On the other hand, what stays the same is also an important signature. “Coders actually have a style, or voice,” says Anderson-Cook, comparing them to songwriters or playwrights whose word choices or patterns of prose make their work recognizable. For that reason, the code that has been conserved might give insight into the source of the threat. This broad analysis of APTs as a whole, especially with an interest in attribution, distinguishes Los Alamos researchers from other anti-malware efforts where the focus is largely just on blocking malware rather than studying it.
Because reverse engineering an evolving threat is so complicated and time consuming, Anderson-Cook and her colleagues have spent the last few years working on two algorithms to automate the RE process and essentially triage the threats coming in so the engineers can save their valuable time for the most difficult ones. The first algorithm searches the raw code, which is basically a long list of instructions. At a high level, these involve simple directions to respond to commands by an attacker, read or modify files, or open applications. However, certain patterns of these mundane instructions can be revealing. For instance, common sequences or co-occurrences of instructions can reveal a connection between malware families, and clues hidden in the predominant instruction can reveal the intent of the code.
The second algorithm looks at the next level of complexity: the patterns in subroutines, which are groups of instructions that together accomplish a specific function. While the first algorithm is analogous to observing patterns in the way a writer organizes words a sentence, the second algorithm examines the more complex idea of how the writer organizes a whole story. Anderson-Cook explains that by combining these two algorithms, her team has developed a unique ability to quickly compare and classify new malware either as a member of a known family of previously identified codes or as a brand-new threat.

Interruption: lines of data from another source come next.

-- ==== Sys2Proof/Machine/DeviceOps.lean ====
section
/-! DEFINITION. The meanings of the eight host operations (42_device_ops.md R121 to R128), one per rule, in the
order of its pseudocode. -/

namespace Sys2Proof.Machine

/-- `ATTACH d` (R121): the slot as after reset, with no event. -/
def execAttach (d : Nat) (s : State) : Host.Outcome State Fault Refusal :=
  operation (checkSlot d s) (fun s => (.ok, s |> configureSTB d |> writeDev d Dev.initial)) s

/-- `RESET d` (R122): the increment-mode command unconditionally; no other shadow register. -/
def execReset (d : Nat) (s : State) : Host.Outcome State Fault Refusal :=
  operation (checkSlot d s) (fun s => (.ok, s |> cmdFrame d (encDataInc s.cfg) |> writeAm d .increment)) s

/-- `DISPLAY_AUTO d, a, bytes` (R123). -/
def execDisplayAuto (d : Nat) (a : Byte) (bytes : List Byte) (s : State) : Host.Outcome State Fault Refusal :=
  operation ((checkSlot d s).or ((checkAddress a s).or (checkSize a bytes s)))
    (fun s => (.ok, s |> enterMode d .increment |> writeFrame d (encAddr a) bytes)) s

/-- `DISPLAY_FIXED d, a, b` (R124). -/
def execDisplayFixed (d : Nat) (a b : Byte) (s : State) : Host.Outcome State Fault Refusal :=
  operation ((checkSlot d s).or (checkAddress a s))
    (fun s => (.ok, s |> enterMode d .fixed |> writeFrame d (encAddr a) [b])) s

/-- `READ_KEY d` (R125): `KEY_BYTES` bytes as clocked in, no shadow register changed. -/
def execReadKey (d : Nat) (s : State) : Host.Outcome State Fault Refusal :=
  operation (checkSlot d s) (fun s =>
    let r := readFrame d (encDataRead s.cfg) s.cfg.keyBytes s
    (.okBytes r.1, r.2)) s

/-- `SET_PULSE d, w` (R126): the masked width is stored, then both fields are sent. -/
def execSetPulse (d : Nat) (w : Byte) (s : State) : Host.Outcome State Fault Refusal :=
  operation (checkSlot d s) (fun s =>
    let s' := writePw d (maskWidth w) s
    (.ok, cmdFrame d (displayControl d s') s')) s

/-- `SET_DISPLAY d, on` (R127): the flag is stored, then both fields are sent. -/
def execSetDisplay (d : Nat) (on : Bool) (s : State) : Host.Outcome State Fault Refusal :=
  operation (checkSlot d s) (fun s =>
    let s' := writeDon d on s
    (.ok, cmdFrame d (displayControl d s') s')) s

/-- `SET_MODE d, m` (R128): only when `HAS_MODE`; nothing is remembered of it (R175). -/
def execSetMode (d : Nat) (m : BitVec 2) (s : State) : Host.Outcome State Fault Refusal :=
  operation ((checkVariant s).or (checkSlot d s)) (fun s => (.ok, cmdFrame d (encMode m) s)) s

end Sys2Proof.Machine
end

Moore’s team has also developed a statistically guided RE toolset called REDUCE that can expedite the analysis process significantly by evaluating multiple pieces of malware at a time and identifying reoccurring patterns. These reoccurring patterns can be used to improve manual analyses and develop predictive signatures, useful in the detection of new variants of APT malware. Moore’s most recent work involves uncovering similarities in obfuscated malware code, an especially difficult task.

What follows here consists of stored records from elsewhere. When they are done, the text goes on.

-- ==== Sys2Proof/Machine/Dispatch.lean ====
section
/-! DEFINITION. Execution: one arm per instruction, each one direct call of its meaning. -/

namespace Sys2Proof.Machine

def exec (i : Instr) (s : State) : Host.Outcome State Fault Refusal :=
  match i with
  | .mode d m => Sys2Proof.Machine.execMode d m s
  | .dataInc d => Sys2Proof.Machine.execDataInc d s
  | .dataFixed d => Sys2Proof.Machine.execDataFixed d s
  | .dataRead d => Sys2Proof.Machine.execDataRead d s
  | .addr d a payload => Sys2Proof.Machine.execAddr d a payload s
  | .disp d don pw => Sys2Proof.Machine.execDisp d don pw s
  | .attach d => Sys2Proof.Machine.execAttach d s
  | .reset d => Sys2Proof.Machine.execReset d s
  | .displayAuto d a bytes => Sys2Proof.Machine.execDisplayAuto d a bytes s
  | .displayFixed d a b => Sys2Proof.Machine.execDisplayFixed d a b s
  | .readKey d => Sys2Proof.Machine.execReadKey d s
  | .setPulse d w => Sys2Proof.Machine.execSetPulse d w s
  | .setDisplay d on => Sys2Proof.Machine.execSetDisplay d on s
  | .setMode d m => Sys2Proof.Machine.execSetMode d m s

end Sys2Proof.Machine
end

But even with these successes, Anderson-Cook and Moore won’t be letting their guard down anytime soon. Keeping up with rapidly adapting and innovative adversaries requires anticipating new types of threats and more sophisticated versions of existing ones. Moore explains that malware analysis won’t prevent all cyber attacks and that the future of cyber security might instead rely heavily on behavior analysis of an already-infected machine rather than just screening for malware as it arrives. Just as physicians without access to modern lab results must attempt to identify viruses from a patient’s symptoms, cyber analysts of the future may need to track down malicious intruders by evaluating the symptoms of the computer’s illness instead of catching the code at all.